Task instructions
Sift the material for lines containing "execResetRequestWarm", and return them.

Dataset extract
++++++++++++++++++++
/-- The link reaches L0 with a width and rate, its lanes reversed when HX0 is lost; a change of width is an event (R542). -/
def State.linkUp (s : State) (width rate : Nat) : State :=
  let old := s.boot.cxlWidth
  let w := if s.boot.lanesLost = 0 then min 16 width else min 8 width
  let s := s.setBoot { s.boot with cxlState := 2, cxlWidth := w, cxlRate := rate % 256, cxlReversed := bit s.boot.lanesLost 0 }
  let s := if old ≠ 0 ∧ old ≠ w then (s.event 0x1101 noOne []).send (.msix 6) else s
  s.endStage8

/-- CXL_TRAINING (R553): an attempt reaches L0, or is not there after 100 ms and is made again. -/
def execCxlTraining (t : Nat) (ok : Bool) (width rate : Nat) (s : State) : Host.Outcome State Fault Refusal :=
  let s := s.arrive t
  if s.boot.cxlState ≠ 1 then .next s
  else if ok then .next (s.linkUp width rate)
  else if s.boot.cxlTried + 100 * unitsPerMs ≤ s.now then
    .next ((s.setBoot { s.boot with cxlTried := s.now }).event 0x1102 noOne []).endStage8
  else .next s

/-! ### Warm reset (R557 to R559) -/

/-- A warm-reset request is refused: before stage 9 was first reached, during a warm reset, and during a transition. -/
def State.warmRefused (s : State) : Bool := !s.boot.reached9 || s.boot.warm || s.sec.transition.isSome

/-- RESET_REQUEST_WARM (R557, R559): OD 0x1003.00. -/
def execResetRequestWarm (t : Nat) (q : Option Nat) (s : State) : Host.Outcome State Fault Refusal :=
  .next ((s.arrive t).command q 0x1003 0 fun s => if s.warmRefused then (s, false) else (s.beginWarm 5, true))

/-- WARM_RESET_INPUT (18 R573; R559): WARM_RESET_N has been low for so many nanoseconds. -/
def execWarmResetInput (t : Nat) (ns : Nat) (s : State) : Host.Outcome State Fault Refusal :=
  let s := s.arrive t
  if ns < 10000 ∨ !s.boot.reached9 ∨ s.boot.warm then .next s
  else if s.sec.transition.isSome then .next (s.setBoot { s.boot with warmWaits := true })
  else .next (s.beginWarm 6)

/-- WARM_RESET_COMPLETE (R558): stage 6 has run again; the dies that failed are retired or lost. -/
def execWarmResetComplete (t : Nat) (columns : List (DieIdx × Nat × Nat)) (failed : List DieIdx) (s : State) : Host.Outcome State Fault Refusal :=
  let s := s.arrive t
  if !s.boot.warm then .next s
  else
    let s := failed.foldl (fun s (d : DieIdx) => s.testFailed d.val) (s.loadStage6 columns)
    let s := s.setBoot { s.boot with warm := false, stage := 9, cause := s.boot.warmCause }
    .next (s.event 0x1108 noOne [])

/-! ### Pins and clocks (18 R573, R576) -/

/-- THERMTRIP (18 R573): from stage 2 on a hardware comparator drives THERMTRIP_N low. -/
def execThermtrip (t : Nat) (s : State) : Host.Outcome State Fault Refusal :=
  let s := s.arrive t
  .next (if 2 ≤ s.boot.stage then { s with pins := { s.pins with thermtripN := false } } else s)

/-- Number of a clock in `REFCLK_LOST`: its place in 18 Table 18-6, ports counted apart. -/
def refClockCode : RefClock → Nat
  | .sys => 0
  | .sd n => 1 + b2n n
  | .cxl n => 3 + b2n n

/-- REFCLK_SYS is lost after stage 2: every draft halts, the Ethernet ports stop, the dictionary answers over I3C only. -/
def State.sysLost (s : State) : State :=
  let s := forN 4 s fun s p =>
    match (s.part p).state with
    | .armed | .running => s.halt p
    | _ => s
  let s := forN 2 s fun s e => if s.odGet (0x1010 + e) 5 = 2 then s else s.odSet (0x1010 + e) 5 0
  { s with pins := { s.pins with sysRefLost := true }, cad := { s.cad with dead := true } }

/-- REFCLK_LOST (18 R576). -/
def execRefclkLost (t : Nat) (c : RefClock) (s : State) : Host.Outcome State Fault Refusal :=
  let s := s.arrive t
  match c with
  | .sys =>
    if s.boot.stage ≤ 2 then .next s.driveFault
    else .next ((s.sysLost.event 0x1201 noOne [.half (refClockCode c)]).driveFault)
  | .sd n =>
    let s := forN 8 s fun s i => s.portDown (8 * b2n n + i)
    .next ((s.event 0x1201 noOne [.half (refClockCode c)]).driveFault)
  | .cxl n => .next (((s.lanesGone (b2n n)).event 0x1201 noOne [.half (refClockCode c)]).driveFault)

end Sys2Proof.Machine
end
++++++++++++++++++++
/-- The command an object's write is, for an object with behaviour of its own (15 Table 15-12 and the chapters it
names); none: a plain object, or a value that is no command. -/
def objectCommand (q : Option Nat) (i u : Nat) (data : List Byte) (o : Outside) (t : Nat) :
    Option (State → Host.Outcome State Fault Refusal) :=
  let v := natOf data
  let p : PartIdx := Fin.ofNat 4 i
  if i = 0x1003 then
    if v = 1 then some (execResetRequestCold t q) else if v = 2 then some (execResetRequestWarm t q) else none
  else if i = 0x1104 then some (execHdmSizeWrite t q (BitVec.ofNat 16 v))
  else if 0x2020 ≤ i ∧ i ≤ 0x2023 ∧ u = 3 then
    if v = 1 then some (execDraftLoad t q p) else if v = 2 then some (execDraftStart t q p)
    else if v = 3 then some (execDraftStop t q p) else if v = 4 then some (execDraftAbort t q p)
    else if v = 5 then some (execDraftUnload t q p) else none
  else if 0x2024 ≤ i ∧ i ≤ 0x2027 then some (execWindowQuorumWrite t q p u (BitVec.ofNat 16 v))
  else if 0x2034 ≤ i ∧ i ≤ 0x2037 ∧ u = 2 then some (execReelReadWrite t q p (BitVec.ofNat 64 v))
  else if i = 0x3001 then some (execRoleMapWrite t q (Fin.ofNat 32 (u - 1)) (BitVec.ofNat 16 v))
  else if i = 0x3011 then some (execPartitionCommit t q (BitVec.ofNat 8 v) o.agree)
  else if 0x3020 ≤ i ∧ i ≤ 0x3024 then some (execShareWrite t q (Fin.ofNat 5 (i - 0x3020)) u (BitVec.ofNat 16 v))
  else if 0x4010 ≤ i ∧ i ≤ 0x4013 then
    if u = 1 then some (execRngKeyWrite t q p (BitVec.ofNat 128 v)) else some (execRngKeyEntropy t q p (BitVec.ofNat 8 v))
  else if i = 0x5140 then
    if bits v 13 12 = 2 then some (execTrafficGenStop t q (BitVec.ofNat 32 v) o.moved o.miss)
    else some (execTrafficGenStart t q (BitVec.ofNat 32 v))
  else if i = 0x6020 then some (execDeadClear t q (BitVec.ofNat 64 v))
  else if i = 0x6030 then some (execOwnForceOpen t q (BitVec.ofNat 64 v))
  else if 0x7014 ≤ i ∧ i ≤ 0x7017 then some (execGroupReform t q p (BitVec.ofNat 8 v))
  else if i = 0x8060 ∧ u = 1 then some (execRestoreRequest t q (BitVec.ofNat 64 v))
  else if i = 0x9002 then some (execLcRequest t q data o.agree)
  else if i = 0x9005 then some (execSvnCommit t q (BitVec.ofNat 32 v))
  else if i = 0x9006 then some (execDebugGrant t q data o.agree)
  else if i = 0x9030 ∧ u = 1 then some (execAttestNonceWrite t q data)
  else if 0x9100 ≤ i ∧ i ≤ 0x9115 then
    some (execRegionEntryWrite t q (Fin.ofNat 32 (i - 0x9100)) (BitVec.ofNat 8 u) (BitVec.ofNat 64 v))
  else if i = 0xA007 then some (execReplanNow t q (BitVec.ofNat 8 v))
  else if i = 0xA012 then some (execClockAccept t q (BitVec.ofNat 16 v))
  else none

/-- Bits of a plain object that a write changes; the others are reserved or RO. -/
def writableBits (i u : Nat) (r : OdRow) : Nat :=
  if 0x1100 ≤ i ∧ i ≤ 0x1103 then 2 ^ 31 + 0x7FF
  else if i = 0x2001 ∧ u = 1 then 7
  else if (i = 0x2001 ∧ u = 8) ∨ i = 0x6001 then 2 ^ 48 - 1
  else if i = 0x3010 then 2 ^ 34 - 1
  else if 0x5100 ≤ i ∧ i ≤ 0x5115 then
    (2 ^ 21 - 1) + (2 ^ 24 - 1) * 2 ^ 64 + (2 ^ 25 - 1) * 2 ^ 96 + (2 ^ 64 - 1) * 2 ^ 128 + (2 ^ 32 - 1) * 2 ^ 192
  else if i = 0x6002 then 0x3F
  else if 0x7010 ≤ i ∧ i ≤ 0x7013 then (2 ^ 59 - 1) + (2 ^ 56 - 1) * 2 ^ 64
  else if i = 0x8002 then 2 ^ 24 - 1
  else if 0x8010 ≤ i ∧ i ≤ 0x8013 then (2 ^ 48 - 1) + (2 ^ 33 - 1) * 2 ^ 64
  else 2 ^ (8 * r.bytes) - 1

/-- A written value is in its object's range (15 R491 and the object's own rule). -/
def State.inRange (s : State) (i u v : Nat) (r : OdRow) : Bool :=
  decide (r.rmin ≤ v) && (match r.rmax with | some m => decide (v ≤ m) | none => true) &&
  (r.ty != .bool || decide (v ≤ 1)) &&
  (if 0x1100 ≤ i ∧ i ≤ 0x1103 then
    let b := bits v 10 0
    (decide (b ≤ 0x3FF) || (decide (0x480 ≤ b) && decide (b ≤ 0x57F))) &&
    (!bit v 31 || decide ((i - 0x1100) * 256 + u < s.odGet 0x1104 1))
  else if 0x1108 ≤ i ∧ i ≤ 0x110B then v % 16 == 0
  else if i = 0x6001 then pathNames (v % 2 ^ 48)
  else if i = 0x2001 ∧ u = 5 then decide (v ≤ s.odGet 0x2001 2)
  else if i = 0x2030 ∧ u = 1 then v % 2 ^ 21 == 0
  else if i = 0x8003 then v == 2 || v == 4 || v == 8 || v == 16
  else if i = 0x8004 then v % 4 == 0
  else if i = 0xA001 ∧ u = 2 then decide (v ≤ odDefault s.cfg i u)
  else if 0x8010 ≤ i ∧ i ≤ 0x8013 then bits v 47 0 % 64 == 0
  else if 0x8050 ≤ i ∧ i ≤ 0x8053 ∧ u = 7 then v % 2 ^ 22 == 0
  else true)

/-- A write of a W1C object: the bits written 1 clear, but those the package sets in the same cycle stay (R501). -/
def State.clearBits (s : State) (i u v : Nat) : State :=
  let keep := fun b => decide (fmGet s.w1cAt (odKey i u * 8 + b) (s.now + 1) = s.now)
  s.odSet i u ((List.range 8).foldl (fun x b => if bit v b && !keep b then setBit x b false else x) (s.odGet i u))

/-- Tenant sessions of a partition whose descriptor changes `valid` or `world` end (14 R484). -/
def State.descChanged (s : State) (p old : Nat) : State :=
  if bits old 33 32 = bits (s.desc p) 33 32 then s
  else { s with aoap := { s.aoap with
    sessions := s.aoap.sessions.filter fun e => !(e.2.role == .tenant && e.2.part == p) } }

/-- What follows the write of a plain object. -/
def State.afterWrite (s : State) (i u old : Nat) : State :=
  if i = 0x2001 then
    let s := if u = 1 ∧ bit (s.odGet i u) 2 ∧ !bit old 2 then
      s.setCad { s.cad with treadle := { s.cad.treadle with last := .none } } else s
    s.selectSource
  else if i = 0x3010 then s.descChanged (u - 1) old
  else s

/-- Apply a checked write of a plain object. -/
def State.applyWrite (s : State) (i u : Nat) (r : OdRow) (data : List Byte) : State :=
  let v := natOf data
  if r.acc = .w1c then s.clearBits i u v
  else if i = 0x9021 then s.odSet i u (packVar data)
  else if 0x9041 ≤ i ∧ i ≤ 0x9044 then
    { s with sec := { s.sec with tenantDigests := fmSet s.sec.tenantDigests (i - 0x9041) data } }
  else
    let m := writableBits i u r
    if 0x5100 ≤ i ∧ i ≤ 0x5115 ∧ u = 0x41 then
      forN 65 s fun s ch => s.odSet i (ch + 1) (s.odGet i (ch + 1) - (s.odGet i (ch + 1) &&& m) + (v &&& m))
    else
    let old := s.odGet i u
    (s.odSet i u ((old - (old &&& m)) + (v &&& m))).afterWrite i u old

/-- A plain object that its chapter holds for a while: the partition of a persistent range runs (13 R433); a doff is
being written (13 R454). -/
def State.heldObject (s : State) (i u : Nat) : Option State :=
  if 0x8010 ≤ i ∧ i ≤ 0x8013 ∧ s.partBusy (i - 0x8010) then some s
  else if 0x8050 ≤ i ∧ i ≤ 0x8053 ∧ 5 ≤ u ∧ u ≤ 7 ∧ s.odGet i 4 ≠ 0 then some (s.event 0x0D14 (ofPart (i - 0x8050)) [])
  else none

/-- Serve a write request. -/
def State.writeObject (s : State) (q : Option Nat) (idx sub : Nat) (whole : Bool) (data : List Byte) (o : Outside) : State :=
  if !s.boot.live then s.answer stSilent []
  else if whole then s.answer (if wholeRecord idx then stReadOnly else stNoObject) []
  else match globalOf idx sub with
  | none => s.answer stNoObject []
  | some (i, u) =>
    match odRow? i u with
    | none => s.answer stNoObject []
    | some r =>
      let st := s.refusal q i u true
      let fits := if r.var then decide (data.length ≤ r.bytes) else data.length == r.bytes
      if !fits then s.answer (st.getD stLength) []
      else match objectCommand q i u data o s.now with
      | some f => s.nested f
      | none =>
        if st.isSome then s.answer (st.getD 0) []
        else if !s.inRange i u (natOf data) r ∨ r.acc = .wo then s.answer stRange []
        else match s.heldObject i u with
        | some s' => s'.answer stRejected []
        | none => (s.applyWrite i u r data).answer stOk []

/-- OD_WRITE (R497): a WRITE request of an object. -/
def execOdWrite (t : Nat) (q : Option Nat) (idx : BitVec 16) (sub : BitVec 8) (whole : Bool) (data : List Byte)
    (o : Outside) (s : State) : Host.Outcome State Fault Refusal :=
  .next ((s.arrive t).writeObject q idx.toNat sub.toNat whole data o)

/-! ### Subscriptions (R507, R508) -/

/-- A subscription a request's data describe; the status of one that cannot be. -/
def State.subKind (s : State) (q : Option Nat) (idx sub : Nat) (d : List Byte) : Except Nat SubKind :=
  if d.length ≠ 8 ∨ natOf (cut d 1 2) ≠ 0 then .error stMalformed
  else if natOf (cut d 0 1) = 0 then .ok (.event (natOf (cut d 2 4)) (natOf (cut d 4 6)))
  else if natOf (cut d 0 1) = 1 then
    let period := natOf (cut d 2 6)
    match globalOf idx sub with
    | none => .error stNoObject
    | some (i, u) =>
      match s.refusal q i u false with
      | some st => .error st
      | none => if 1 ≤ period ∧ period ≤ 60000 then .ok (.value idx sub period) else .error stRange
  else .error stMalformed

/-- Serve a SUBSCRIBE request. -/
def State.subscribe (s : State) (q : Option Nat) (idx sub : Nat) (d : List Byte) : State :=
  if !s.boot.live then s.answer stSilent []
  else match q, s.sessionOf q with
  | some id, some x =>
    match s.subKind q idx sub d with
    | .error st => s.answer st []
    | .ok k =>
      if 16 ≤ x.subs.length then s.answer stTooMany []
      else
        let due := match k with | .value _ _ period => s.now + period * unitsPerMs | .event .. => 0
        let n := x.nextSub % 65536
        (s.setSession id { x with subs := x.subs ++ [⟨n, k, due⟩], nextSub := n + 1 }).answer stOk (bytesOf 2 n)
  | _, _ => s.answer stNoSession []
++++++++++++++++++++
Result
def execResetRequestWarm (t : Nat) (q : Option Nat) (s : State) : Host.Outcome State Fault Refusal :=
    if v = 1 then some (execResetRequestCold t q) else if v = 2 then some (execResetRequestWarm t q) else none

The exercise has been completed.